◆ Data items

..........

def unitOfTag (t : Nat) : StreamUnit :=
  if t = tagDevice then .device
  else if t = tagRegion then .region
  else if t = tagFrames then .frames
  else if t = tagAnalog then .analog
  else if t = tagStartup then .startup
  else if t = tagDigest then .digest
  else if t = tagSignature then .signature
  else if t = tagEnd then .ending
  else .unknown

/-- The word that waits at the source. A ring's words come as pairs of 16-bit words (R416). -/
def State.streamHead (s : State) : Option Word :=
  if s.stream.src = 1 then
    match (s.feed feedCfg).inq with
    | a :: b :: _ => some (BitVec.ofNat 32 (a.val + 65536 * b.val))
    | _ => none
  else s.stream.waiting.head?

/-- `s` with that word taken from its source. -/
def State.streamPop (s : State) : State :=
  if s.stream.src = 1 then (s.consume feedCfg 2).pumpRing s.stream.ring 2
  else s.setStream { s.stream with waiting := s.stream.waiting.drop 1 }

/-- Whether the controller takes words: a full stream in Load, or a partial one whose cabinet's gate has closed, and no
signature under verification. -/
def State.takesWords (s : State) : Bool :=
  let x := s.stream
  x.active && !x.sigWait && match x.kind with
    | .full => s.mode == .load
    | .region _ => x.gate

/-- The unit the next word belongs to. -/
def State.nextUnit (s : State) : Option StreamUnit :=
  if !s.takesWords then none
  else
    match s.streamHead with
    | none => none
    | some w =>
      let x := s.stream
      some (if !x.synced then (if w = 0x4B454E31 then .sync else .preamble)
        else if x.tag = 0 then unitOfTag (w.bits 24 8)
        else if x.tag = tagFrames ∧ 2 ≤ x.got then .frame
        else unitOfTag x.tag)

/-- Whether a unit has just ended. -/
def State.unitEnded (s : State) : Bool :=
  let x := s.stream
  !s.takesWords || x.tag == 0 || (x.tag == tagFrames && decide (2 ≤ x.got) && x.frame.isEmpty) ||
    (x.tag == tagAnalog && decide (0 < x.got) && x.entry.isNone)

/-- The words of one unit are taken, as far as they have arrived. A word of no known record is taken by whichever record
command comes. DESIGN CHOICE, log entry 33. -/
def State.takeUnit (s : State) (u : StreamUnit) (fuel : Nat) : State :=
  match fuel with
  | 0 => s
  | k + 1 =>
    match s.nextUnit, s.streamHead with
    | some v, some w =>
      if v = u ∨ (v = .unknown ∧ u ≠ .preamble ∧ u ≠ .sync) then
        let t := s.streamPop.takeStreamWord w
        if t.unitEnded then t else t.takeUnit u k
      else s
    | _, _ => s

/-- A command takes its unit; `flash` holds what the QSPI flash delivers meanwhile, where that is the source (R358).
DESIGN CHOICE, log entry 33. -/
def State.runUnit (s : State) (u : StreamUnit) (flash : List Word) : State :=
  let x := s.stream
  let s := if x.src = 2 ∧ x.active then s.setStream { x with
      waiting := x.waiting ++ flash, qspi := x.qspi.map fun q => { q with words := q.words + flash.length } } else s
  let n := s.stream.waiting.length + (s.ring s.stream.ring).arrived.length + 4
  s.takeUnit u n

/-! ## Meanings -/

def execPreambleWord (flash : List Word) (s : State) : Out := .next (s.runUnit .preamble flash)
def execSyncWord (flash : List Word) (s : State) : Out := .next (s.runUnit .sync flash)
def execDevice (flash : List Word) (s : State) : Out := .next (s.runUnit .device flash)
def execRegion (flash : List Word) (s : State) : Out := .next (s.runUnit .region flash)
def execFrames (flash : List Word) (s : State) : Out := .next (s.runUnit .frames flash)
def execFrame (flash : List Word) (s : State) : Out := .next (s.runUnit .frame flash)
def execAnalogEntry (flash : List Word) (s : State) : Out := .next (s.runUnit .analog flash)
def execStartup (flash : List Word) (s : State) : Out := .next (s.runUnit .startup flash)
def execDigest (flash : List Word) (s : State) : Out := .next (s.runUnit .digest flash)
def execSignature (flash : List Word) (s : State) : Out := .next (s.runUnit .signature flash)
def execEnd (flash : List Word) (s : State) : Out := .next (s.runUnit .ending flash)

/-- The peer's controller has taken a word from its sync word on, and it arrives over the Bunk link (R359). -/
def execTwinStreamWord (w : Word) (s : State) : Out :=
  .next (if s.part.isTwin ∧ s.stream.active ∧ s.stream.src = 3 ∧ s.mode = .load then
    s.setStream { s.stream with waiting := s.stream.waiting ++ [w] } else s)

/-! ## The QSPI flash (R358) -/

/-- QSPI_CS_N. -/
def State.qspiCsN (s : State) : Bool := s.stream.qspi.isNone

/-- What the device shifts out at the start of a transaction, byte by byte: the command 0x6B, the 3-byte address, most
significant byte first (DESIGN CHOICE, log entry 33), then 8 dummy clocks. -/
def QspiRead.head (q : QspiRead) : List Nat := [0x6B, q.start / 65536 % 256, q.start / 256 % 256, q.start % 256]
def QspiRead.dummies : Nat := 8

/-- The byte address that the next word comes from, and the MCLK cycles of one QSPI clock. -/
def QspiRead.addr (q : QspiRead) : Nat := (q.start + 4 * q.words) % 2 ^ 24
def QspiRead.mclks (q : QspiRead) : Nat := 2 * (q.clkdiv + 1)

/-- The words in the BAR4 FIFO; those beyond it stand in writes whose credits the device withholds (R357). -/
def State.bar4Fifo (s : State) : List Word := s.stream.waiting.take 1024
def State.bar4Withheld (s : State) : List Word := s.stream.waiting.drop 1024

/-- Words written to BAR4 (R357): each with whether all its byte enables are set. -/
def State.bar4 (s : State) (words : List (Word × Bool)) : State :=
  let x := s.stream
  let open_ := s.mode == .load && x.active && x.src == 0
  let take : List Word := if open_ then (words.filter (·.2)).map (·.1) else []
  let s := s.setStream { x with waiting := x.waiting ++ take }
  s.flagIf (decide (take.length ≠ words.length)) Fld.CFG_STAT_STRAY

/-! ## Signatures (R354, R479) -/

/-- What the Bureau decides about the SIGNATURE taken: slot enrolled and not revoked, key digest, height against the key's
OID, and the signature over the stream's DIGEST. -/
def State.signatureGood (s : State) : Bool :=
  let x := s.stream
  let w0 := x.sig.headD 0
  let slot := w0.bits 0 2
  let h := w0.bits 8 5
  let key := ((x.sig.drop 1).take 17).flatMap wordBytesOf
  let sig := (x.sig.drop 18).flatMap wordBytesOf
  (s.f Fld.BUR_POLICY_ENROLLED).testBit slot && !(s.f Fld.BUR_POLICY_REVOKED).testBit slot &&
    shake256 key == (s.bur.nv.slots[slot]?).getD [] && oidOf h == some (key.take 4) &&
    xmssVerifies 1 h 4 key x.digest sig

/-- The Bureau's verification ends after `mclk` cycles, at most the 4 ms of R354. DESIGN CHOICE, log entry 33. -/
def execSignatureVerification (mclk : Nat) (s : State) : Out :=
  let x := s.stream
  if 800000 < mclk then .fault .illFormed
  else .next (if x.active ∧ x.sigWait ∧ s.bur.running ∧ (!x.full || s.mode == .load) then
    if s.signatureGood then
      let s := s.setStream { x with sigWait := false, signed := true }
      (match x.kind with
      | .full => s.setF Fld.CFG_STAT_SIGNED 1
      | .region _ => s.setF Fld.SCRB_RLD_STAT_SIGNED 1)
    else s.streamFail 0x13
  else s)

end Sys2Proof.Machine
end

..........

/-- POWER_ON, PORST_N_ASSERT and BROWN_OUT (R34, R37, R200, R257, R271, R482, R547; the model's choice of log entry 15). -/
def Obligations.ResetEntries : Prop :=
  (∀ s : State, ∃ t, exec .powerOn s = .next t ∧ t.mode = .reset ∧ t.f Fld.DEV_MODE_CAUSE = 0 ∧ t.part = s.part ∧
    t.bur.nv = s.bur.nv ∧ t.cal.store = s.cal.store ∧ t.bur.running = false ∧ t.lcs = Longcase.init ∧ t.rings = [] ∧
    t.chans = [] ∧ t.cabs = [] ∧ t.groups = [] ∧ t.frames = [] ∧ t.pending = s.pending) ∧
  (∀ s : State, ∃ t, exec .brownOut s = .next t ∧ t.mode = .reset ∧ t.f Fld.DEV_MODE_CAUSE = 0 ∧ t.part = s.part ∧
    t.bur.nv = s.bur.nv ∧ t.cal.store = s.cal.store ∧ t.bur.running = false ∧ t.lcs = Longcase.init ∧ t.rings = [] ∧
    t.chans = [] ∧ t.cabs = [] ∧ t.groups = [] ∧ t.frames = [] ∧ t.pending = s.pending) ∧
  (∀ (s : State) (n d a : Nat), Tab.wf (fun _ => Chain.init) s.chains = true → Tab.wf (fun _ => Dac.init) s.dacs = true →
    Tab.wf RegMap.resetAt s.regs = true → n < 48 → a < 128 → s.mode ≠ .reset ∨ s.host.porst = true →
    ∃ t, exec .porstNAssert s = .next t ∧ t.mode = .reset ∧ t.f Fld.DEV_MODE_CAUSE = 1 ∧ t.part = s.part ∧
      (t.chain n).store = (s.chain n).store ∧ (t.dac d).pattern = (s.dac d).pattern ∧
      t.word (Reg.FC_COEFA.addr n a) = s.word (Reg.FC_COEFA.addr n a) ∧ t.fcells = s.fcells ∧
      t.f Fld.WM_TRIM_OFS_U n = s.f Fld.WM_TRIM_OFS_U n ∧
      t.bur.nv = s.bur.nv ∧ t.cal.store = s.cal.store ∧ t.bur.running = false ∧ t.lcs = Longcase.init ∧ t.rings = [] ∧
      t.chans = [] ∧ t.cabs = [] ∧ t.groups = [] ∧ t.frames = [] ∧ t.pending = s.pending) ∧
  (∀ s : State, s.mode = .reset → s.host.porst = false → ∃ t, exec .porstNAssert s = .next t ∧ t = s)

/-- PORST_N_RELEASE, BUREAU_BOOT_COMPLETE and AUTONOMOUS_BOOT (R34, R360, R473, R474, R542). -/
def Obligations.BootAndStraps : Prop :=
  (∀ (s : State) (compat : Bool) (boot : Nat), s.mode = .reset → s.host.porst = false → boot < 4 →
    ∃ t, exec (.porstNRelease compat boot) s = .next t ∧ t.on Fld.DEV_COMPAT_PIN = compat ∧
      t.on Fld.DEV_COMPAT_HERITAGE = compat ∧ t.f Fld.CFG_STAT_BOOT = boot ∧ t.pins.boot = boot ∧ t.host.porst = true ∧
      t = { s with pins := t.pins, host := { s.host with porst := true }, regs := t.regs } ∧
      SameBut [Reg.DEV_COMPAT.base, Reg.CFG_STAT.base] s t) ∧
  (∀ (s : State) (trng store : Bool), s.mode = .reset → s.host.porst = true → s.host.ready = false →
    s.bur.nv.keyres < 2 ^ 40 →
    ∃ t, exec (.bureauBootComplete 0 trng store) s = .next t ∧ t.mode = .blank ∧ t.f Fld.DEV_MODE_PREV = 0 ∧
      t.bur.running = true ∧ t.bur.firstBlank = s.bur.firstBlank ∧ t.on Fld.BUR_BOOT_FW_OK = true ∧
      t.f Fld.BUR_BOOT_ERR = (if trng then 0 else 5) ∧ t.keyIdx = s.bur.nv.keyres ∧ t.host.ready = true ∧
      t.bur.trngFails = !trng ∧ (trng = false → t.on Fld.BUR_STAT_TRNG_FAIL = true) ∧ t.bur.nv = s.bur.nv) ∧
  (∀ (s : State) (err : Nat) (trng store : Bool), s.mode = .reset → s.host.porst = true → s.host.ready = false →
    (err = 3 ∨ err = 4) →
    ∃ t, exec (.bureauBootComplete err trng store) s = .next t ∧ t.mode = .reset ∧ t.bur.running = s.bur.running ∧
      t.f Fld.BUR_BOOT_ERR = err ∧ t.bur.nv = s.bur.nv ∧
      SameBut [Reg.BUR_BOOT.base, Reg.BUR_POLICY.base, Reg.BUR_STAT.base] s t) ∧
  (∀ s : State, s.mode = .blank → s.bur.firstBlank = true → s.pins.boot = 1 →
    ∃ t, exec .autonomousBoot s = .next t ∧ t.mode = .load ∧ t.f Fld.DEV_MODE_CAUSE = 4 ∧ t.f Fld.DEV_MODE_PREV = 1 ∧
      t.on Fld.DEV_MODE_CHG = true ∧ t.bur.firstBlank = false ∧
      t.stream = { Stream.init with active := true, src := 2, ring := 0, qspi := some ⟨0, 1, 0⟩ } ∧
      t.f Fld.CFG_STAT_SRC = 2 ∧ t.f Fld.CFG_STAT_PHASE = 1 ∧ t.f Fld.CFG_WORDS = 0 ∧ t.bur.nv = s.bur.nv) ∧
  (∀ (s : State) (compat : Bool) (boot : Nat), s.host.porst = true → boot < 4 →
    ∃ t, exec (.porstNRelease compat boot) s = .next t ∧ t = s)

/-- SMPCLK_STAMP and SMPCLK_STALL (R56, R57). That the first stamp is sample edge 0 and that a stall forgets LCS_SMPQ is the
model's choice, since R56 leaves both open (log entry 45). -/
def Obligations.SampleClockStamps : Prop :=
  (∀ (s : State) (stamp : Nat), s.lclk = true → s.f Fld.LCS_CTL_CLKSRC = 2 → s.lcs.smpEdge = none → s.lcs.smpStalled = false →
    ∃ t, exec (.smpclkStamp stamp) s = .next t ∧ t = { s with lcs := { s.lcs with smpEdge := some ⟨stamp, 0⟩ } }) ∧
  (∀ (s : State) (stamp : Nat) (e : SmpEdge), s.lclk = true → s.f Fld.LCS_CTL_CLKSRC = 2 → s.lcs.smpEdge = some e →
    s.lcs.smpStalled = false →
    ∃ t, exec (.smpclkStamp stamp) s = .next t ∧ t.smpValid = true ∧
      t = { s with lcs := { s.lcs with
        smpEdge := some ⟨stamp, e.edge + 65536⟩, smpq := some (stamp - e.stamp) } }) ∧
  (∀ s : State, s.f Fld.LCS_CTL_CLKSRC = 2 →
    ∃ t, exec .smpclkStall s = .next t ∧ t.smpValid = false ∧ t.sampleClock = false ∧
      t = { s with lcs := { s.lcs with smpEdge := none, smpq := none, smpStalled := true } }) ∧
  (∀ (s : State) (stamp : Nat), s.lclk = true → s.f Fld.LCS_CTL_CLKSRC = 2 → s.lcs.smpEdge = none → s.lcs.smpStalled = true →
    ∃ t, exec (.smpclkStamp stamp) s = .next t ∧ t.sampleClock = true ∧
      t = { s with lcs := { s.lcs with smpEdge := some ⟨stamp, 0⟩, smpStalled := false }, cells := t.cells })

..........

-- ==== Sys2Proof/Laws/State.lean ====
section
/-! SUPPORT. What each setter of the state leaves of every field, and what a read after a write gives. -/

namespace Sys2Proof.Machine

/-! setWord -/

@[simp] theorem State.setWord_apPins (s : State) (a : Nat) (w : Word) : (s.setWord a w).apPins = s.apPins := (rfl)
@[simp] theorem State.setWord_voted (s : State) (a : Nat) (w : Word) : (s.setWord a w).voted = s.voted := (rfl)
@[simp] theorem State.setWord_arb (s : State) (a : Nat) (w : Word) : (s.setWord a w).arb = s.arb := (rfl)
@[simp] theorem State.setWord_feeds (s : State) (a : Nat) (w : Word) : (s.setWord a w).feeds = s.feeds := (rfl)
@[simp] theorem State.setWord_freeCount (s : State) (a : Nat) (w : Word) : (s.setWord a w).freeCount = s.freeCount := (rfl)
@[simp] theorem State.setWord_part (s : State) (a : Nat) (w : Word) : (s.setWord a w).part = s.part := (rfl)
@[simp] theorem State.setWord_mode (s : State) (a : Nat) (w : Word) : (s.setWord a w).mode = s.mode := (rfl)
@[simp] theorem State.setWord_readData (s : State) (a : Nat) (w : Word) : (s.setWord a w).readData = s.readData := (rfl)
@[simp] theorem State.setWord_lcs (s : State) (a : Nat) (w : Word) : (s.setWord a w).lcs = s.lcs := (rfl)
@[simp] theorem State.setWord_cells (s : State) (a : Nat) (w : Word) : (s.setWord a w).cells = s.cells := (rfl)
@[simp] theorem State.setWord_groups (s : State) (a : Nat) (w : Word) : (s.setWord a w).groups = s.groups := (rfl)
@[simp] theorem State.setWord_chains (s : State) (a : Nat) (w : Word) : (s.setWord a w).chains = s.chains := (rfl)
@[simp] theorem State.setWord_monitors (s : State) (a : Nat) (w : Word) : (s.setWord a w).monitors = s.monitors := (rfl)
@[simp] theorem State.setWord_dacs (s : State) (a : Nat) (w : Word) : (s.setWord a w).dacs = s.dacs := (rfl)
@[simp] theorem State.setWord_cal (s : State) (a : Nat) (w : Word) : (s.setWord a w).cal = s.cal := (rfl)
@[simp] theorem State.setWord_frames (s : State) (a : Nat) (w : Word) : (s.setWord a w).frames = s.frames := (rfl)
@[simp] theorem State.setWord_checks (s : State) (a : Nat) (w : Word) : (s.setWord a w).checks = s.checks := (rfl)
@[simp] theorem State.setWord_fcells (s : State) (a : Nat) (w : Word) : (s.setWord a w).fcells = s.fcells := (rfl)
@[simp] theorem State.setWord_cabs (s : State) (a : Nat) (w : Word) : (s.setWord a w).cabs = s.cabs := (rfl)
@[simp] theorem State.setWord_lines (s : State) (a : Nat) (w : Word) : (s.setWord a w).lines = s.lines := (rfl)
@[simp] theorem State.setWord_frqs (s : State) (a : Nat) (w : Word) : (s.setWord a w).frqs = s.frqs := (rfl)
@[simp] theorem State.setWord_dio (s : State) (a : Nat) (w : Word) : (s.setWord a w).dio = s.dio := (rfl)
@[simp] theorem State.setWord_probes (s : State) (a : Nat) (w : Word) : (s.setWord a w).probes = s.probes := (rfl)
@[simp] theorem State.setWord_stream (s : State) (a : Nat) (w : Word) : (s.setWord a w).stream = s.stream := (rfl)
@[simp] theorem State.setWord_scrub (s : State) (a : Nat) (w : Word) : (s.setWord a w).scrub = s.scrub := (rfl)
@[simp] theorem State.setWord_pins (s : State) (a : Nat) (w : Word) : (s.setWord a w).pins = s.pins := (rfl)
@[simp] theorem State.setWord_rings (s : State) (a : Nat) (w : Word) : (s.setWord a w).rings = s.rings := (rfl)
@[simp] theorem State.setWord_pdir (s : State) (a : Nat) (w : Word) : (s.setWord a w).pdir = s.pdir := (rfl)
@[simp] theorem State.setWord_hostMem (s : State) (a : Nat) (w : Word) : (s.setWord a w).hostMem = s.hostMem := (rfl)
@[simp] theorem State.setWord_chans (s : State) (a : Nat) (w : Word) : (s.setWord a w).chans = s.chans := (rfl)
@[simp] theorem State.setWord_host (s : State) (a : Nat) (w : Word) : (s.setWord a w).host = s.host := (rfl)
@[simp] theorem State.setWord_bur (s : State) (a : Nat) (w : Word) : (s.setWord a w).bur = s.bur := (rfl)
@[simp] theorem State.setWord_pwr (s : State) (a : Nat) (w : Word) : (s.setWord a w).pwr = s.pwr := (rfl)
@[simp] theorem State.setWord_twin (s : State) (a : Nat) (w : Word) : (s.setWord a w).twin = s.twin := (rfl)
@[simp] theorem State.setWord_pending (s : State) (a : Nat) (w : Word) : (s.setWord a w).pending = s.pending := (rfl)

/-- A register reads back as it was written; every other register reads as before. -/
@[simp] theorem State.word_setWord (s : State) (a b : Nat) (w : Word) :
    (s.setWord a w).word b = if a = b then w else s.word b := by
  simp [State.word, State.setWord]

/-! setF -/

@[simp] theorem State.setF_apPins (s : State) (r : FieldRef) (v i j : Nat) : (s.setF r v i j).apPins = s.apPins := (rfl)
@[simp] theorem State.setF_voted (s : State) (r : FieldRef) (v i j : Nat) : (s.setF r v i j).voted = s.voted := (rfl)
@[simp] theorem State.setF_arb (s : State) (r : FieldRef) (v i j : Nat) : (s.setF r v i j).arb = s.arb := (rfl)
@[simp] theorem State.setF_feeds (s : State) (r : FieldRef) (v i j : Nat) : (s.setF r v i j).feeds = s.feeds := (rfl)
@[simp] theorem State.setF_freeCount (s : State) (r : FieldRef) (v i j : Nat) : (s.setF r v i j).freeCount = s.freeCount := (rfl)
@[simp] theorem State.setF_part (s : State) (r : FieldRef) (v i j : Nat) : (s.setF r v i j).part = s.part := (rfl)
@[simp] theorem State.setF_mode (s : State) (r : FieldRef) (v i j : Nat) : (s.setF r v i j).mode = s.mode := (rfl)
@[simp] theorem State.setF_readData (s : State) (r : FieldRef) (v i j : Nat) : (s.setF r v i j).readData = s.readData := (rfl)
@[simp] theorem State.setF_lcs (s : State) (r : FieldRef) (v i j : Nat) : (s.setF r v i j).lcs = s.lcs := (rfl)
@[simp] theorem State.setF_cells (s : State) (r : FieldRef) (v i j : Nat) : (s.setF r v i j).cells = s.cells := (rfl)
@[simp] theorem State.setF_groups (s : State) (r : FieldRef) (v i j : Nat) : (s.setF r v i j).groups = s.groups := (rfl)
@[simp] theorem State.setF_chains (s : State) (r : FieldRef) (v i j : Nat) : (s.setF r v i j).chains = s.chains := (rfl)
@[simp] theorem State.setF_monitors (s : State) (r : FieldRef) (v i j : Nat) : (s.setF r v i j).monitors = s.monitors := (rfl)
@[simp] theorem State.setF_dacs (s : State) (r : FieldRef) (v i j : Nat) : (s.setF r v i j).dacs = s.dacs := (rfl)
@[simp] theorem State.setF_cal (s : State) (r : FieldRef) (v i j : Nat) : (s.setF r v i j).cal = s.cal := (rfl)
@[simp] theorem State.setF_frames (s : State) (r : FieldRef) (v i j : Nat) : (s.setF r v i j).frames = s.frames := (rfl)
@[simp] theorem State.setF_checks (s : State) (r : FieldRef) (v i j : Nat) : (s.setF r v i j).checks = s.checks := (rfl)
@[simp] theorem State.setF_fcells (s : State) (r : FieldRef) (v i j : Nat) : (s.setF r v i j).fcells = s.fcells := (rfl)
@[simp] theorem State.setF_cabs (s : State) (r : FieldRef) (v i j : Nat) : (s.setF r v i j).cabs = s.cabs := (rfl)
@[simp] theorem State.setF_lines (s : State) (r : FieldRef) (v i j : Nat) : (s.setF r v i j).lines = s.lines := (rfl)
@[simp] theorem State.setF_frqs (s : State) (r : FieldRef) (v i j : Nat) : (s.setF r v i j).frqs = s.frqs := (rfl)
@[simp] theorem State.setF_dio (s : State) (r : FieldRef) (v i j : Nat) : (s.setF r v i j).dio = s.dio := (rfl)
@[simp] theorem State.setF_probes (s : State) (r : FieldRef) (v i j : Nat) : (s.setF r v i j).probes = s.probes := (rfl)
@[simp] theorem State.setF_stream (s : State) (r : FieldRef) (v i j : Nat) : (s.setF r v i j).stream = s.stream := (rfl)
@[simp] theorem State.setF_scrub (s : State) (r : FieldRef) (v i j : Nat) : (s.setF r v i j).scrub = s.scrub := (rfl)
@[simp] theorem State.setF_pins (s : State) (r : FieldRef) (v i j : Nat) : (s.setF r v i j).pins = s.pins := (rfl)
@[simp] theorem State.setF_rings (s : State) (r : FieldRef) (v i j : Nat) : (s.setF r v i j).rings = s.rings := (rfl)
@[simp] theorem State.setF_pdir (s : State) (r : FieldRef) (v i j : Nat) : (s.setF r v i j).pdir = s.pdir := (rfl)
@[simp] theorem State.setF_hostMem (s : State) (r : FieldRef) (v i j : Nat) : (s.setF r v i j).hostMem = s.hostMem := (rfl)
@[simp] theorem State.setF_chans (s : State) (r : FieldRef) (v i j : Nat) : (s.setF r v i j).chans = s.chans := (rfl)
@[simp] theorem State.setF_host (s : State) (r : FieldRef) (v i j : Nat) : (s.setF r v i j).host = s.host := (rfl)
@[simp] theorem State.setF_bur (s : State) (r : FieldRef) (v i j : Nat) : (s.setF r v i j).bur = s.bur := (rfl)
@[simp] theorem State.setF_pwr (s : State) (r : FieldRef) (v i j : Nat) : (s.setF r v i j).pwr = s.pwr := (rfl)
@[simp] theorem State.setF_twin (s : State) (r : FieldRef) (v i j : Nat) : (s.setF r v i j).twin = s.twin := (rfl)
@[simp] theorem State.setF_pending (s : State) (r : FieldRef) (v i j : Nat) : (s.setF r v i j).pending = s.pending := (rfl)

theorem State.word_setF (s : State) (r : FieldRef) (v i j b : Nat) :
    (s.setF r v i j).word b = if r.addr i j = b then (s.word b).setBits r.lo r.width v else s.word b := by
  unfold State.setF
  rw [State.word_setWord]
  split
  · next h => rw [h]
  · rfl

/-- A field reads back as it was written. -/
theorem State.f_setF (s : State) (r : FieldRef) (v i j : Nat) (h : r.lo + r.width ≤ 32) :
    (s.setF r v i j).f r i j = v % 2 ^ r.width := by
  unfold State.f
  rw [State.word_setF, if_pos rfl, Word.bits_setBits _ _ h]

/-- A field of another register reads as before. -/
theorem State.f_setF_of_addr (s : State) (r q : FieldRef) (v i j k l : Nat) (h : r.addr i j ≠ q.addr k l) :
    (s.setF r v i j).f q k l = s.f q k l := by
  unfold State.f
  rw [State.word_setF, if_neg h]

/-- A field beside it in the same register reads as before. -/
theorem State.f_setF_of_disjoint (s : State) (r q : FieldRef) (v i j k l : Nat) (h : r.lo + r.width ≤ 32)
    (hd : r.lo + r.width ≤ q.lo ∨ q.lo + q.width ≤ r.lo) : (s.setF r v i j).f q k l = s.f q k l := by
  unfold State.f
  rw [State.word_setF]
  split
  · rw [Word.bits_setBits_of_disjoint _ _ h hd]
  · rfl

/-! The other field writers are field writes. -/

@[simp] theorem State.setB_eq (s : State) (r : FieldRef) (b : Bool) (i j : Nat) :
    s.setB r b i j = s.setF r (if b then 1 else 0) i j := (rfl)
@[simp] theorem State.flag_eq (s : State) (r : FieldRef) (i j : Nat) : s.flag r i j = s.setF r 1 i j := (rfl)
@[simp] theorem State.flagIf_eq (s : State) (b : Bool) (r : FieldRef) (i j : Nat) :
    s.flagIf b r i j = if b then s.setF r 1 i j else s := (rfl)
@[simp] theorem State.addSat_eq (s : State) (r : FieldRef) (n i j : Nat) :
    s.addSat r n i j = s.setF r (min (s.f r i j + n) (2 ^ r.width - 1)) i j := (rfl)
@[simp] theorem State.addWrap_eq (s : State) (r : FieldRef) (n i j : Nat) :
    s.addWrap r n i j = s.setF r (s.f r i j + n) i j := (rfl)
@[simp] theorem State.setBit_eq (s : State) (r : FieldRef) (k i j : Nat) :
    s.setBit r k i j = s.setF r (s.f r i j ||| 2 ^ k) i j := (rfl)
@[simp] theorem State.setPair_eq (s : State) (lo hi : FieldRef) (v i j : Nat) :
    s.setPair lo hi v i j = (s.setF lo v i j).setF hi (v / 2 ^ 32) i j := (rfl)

..........

◆ Problem requirements
Write down every line of the data above that includes the string "arrived".

◆ Reply
/-- The words of one unit are taken, as far as they have arrived. A word of no known record is taken by whichever record
  let n := s.stream.waiting.length + (s.ring s.stream.ring).arrived.length + 4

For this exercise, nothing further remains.